● **Exercise instructions**
Every line that holds the word "outB" needs to be copied from the data below.

● **Source data**
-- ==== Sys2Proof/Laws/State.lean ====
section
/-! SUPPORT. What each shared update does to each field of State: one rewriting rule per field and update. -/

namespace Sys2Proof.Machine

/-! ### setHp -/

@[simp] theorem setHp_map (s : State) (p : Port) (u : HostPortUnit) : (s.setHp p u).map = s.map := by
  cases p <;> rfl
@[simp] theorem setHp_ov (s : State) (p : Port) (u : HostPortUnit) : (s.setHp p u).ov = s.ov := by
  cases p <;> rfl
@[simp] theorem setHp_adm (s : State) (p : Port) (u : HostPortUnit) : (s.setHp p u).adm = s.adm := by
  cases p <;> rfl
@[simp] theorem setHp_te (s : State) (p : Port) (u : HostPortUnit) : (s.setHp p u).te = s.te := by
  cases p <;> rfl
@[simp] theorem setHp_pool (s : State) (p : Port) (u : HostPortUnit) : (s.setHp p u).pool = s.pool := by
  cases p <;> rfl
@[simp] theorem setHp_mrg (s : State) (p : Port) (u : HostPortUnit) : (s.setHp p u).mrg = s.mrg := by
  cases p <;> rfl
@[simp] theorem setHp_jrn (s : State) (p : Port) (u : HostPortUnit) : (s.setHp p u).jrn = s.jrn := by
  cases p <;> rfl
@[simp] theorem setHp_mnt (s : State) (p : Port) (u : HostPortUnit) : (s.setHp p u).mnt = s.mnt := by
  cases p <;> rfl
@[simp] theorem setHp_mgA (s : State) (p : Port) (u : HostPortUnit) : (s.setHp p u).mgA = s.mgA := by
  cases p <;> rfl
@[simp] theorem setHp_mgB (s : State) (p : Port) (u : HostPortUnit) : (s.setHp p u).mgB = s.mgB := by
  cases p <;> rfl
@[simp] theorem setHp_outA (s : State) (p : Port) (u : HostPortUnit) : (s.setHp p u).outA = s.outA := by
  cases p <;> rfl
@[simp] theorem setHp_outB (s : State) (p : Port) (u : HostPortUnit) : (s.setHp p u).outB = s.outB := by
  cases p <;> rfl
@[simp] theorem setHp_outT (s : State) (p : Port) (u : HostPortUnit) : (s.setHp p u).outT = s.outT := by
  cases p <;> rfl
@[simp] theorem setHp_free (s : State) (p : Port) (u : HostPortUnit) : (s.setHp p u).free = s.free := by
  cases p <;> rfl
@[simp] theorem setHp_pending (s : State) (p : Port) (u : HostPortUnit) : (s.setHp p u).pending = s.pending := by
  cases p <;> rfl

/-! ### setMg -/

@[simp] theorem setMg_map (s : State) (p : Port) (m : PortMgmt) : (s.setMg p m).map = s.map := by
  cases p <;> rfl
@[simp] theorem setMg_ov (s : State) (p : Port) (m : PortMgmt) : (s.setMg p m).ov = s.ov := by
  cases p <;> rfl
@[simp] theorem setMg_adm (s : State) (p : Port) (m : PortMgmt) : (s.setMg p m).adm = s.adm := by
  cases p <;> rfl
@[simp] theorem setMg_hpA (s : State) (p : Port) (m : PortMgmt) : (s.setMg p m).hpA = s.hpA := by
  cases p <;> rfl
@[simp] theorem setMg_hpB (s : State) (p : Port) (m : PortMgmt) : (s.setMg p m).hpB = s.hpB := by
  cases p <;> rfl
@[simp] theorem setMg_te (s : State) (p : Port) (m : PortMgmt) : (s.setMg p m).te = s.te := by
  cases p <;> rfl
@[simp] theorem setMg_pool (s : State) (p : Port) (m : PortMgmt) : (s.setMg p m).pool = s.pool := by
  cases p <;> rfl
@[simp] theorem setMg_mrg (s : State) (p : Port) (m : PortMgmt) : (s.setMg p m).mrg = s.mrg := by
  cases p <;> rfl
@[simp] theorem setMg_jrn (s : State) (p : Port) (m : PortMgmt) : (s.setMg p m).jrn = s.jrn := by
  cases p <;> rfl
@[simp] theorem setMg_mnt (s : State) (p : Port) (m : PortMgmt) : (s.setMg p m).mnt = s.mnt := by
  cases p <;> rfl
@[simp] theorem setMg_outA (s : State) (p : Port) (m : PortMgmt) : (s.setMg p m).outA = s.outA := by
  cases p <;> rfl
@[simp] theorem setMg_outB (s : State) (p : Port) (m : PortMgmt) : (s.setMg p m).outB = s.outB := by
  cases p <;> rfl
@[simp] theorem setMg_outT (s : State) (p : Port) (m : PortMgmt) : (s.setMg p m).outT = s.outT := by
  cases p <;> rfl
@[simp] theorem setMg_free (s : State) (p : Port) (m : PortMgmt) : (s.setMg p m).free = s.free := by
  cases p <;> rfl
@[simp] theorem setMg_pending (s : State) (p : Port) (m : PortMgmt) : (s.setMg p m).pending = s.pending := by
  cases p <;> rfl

● **Task answer**
@[simp] theorem setHp_outB (s : State) (p : Port) (u : HostPortUnit) : (s.setHp p u).outB = s.outB := by
@[simp] theorem setMg_outB (s : State) (p : Port) (m : PortMgmt) : (s.setMg p m).outB = s.outB := by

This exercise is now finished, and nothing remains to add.